→ Exercise requirements
Return exactly the span of lines in the following data that opens with the line containing "Valid plan. -/" and closes with the line containing "b.places[i].entry = some e →". Include nothing else.

→ Input
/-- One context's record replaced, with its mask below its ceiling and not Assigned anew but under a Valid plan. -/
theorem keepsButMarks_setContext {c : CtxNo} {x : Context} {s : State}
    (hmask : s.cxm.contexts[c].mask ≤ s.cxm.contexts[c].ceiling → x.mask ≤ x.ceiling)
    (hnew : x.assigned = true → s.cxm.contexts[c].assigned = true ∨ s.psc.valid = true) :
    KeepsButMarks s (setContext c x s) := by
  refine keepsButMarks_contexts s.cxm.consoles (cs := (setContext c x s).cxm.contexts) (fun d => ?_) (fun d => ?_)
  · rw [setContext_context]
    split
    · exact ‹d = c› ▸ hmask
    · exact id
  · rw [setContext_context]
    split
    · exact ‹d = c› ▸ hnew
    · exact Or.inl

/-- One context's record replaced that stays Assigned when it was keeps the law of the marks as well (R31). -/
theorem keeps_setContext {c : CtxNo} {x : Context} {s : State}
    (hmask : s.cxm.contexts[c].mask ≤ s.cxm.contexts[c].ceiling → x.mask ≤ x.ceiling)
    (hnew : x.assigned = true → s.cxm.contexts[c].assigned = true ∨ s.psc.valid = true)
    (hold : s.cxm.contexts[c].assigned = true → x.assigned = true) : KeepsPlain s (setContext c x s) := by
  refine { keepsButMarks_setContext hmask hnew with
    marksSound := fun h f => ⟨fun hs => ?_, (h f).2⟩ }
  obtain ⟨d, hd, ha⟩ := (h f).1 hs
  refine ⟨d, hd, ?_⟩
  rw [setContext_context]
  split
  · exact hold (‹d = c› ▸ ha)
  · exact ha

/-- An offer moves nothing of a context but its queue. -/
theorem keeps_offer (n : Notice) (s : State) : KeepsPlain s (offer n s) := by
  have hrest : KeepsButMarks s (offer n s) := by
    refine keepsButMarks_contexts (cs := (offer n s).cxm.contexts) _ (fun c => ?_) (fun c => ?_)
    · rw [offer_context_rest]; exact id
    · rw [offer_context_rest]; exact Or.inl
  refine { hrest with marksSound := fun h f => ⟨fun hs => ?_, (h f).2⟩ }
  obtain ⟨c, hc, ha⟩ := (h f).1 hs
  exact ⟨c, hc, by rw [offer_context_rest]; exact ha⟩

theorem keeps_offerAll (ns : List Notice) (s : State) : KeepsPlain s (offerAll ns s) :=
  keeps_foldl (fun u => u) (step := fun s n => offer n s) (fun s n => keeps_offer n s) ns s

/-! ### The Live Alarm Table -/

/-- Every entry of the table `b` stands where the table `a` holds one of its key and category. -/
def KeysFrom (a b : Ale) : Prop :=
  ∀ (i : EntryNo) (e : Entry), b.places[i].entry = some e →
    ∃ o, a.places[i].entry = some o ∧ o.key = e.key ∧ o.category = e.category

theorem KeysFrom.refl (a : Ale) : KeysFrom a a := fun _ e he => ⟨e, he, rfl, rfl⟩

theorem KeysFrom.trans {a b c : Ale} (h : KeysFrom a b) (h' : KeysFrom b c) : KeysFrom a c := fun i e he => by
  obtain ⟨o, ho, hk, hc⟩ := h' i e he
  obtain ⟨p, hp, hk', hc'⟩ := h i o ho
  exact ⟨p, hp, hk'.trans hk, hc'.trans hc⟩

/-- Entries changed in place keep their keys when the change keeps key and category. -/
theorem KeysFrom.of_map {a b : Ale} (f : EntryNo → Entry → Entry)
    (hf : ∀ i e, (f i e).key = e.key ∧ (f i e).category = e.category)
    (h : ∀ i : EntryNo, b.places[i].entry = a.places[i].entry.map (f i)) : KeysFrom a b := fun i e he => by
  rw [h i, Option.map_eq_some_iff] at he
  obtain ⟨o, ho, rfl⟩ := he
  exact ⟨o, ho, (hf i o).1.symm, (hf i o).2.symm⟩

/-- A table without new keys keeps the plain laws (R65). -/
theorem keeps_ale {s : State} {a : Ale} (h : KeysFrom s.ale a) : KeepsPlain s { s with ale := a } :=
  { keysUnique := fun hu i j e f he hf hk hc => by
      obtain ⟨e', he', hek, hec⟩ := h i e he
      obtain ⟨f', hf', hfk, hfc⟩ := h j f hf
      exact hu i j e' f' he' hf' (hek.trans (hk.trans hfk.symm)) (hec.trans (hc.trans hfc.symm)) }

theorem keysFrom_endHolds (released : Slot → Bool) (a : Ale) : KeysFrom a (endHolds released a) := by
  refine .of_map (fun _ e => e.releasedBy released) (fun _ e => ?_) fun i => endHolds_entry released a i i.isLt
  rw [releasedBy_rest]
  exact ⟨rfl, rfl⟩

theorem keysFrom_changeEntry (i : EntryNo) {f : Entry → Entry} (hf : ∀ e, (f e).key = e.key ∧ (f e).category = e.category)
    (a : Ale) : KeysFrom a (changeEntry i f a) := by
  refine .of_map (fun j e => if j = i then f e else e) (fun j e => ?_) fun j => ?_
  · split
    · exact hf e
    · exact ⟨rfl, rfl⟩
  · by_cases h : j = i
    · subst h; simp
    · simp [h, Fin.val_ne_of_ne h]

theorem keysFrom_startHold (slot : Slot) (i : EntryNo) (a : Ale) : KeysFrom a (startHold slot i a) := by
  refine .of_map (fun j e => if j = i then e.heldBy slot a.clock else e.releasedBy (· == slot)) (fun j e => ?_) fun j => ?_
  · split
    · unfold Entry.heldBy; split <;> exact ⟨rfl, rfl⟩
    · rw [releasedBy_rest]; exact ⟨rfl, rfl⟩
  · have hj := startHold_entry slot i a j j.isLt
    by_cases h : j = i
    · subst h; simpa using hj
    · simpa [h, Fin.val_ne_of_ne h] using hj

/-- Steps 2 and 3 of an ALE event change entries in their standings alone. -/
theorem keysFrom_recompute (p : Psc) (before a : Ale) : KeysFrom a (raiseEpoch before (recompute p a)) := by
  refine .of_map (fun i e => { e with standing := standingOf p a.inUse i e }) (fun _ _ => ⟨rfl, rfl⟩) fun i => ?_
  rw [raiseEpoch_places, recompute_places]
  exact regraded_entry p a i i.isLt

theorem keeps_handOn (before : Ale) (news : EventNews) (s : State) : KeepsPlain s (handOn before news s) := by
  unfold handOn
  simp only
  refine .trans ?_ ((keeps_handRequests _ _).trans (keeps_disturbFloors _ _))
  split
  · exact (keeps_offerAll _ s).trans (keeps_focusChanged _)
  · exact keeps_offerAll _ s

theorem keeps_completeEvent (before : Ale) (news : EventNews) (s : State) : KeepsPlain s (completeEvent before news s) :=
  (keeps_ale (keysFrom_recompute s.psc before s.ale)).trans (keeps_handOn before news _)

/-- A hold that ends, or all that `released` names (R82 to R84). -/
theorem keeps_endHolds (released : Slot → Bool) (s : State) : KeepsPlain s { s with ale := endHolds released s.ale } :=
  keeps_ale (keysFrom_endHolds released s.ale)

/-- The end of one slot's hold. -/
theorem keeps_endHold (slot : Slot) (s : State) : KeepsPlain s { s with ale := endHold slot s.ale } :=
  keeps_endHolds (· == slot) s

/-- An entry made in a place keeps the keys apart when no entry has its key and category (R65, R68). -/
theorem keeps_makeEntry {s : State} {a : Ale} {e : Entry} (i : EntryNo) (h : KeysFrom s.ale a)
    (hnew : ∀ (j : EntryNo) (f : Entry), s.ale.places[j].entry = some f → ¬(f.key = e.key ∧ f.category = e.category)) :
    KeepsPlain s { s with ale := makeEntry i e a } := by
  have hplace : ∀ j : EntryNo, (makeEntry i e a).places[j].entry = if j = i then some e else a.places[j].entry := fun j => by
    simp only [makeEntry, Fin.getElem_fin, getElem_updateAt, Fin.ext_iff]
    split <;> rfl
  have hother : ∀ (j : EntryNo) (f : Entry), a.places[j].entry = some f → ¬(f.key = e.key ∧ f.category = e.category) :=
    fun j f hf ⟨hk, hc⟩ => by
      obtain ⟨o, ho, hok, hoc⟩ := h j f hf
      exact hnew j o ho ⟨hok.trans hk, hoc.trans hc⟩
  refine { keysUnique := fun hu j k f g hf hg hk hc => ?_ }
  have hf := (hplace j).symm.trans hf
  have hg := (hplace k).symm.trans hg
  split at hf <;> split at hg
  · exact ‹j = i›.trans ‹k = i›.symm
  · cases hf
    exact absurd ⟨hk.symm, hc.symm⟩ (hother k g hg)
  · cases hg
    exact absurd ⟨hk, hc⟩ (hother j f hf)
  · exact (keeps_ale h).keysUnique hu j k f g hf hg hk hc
...
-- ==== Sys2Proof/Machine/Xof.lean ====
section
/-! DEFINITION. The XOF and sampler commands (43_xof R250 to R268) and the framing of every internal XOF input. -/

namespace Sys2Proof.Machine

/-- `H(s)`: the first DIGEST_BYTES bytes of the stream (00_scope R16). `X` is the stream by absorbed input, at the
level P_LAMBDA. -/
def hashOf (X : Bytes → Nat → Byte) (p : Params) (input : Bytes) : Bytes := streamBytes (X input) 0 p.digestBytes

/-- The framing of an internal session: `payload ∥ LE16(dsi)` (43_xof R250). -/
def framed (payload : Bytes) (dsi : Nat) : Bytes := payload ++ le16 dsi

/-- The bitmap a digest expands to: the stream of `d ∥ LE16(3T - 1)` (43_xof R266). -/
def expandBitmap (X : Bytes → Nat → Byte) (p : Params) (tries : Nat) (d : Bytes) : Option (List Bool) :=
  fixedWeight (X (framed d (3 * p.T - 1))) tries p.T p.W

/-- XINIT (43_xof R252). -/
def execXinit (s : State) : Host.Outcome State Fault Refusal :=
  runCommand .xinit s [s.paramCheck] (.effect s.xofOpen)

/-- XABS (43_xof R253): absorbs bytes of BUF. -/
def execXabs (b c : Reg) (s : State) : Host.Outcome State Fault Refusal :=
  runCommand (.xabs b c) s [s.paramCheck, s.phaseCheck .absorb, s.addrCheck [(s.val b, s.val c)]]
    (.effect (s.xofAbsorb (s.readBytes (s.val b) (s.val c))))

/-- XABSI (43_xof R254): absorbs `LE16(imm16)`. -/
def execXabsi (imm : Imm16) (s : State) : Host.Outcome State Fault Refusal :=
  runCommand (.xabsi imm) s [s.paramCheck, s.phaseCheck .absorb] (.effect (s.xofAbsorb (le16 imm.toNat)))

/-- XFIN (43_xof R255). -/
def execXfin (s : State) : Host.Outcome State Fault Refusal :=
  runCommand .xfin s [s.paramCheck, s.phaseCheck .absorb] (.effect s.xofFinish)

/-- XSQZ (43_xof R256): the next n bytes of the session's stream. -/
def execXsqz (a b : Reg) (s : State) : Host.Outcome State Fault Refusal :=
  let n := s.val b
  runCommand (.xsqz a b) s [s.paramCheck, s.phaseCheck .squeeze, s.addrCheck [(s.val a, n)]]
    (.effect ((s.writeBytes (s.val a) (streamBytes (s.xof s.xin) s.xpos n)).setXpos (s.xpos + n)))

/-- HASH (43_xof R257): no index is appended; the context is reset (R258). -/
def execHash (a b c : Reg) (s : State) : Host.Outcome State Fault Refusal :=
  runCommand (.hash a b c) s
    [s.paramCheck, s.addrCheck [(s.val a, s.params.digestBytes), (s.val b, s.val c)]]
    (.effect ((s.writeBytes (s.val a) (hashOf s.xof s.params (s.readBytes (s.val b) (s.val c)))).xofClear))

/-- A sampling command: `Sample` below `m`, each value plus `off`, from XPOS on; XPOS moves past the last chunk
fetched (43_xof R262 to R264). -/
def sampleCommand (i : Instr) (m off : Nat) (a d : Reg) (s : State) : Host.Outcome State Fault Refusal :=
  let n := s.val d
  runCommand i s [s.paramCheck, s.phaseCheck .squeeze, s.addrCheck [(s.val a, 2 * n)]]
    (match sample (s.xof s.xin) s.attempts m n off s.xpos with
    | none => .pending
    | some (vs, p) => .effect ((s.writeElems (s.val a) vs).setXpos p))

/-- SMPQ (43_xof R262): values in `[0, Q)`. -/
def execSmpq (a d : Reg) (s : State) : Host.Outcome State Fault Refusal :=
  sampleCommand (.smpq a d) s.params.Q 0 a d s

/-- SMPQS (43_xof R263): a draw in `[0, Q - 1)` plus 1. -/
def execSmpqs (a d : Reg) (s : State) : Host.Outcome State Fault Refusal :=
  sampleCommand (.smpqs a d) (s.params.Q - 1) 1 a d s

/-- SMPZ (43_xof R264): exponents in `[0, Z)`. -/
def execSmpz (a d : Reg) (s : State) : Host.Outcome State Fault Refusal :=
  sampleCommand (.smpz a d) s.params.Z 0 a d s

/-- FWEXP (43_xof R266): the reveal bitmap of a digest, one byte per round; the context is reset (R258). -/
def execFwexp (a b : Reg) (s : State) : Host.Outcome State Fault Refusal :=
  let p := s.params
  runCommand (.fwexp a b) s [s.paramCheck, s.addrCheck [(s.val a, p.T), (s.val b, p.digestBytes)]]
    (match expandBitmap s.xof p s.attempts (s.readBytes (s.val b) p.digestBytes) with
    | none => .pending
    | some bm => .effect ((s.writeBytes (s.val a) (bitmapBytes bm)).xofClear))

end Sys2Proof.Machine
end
---
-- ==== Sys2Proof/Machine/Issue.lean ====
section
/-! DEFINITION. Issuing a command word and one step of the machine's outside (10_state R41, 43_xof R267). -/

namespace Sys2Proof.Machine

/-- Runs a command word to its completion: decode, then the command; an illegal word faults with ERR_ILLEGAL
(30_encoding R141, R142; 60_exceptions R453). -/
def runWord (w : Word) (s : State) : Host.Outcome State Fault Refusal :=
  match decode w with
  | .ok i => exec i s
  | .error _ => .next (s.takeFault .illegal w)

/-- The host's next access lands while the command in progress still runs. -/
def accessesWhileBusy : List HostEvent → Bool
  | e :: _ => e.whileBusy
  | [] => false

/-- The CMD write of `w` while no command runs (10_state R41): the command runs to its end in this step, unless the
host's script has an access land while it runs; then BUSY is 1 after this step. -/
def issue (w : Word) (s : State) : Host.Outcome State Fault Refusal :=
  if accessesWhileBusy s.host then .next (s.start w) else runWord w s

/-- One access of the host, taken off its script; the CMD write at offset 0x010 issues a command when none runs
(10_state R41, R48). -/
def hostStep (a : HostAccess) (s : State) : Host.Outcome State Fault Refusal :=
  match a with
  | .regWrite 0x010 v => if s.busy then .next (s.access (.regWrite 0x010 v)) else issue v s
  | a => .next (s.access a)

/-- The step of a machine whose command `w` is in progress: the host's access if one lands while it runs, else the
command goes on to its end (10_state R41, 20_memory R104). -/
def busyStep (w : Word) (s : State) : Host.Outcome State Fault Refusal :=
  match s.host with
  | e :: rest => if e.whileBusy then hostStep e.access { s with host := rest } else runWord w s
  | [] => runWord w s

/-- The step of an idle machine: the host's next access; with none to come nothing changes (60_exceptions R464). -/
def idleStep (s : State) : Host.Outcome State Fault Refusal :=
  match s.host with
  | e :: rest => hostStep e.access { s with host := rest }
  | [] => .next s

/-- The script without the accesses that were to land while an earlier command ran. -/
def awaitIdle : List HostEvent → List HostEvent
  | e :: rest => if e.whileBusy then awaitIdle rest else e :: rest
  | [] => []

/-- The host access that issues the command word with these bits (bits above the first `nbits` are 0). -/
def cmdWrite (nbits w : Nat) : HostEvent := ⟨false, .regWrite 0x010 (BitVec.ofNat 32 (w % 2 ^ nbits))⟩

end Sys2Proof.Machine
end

→ Task response
/-- One context's record replaced, with its mask below its ceiling and not Assigned anew but under a Valid plan. -/
theorem keepsButMarks_setContext {c : CtxNo} {x : Context} {s : State}
    (hmask : s.cxm.contexts[c].mask ≤ s.cxm.contexts[c].ceiling → x.mask ≤ x.ceiling)
    (hnew : x.assigned = true → s.cxm.contexts[c].assigned = true ∨ s.psc.valid = true) :
    KeepsButMarks s (setContext c x s) := by
  refine keepsButMarks_contexts s.cxm.consoles (cs := (setContext c x s).cxm.contexts) (fun d => ?_) (fun d => ?_)
  · rw [setContext_context]
    split
    · exact ‹d = c› ▸ hmask
    · exact id
  · rw [setContext_context]
    split
    · exact ‹d = c› ▸ hnew
    · exact Or.inl

/-- One context's record replaced that stays Assigned when it was keeps the law of the marks as well (R31). -/
theorem keeps_setContext {c : CtxNo} {x : Context} {s : State}
    (hmask : s.cxm.contexts[c].mask ≤ s.cxm.contexts[c].ceiling → x.mask ≤ x.ceiling)
    (hnew : x.assigned = true → s.cxm.contexts[c].assigned = true ∨ s.psc.valid = true)
    (hold : s.cxm.contexts[c].assigned = true → x.assigned = true) : KeepsPlain s (setContext c x s) := by
  refine { keepsButMarks_setContext hmask hnew with
    marksSound := fun h f => ⟨fun hs => ?_, (h f).2⟩ }
  obtain ⟨d, hd, ha⟩ := (h f).1 hs
  refine ⟨d, hd, ?_⟩
  rw [setContext_context]
  split
  · exact hold (‹d = c› ▸ ha)
  · exact ha

/-- An offer moves nothing of a context but its queue. -/
theorem keeps_offer (n : Notice) (s : State) : KeepsPlain s (offer n s) := by
  have hrest : KeepsButMarks s (offer n s) := by
    refine keepsButMarks_contexts (cs := (offer n s).cxm.contexts) _ (fun c => ?_) (fun c => ?_)
    · rw [offer_context_rest]; exact id
    · rw [offer_context_rest]; exact Or.inl
  refine { hrest with marksSound := fun h f => ⟨fun hs => ?_, (h f).2⟩ }
  obtain ⟨c, hc, ha⟩ := (h f).1 hs
  exact ⟨c, hc, by rw [offer_context_rest]; exact ha⟩

theorem keeps_offerAll (ns : List Notice) (s : State) : KeepsPlain s (offerAll ns s) :=
  keeps_foldl (fun u => u) (step := fun s n => offer n s) (fun s n => keeps_offer n s) ns s

/-! ### The Live Alarm Table -/

/-- Every entry of the table `b` stands where the table `a` holds one of its key and category. -/
def KeysFrom (a b : Ale) : Prop :=
  ∀ (i : EntryNo) (e : Entry), b.places[i].entry = some e →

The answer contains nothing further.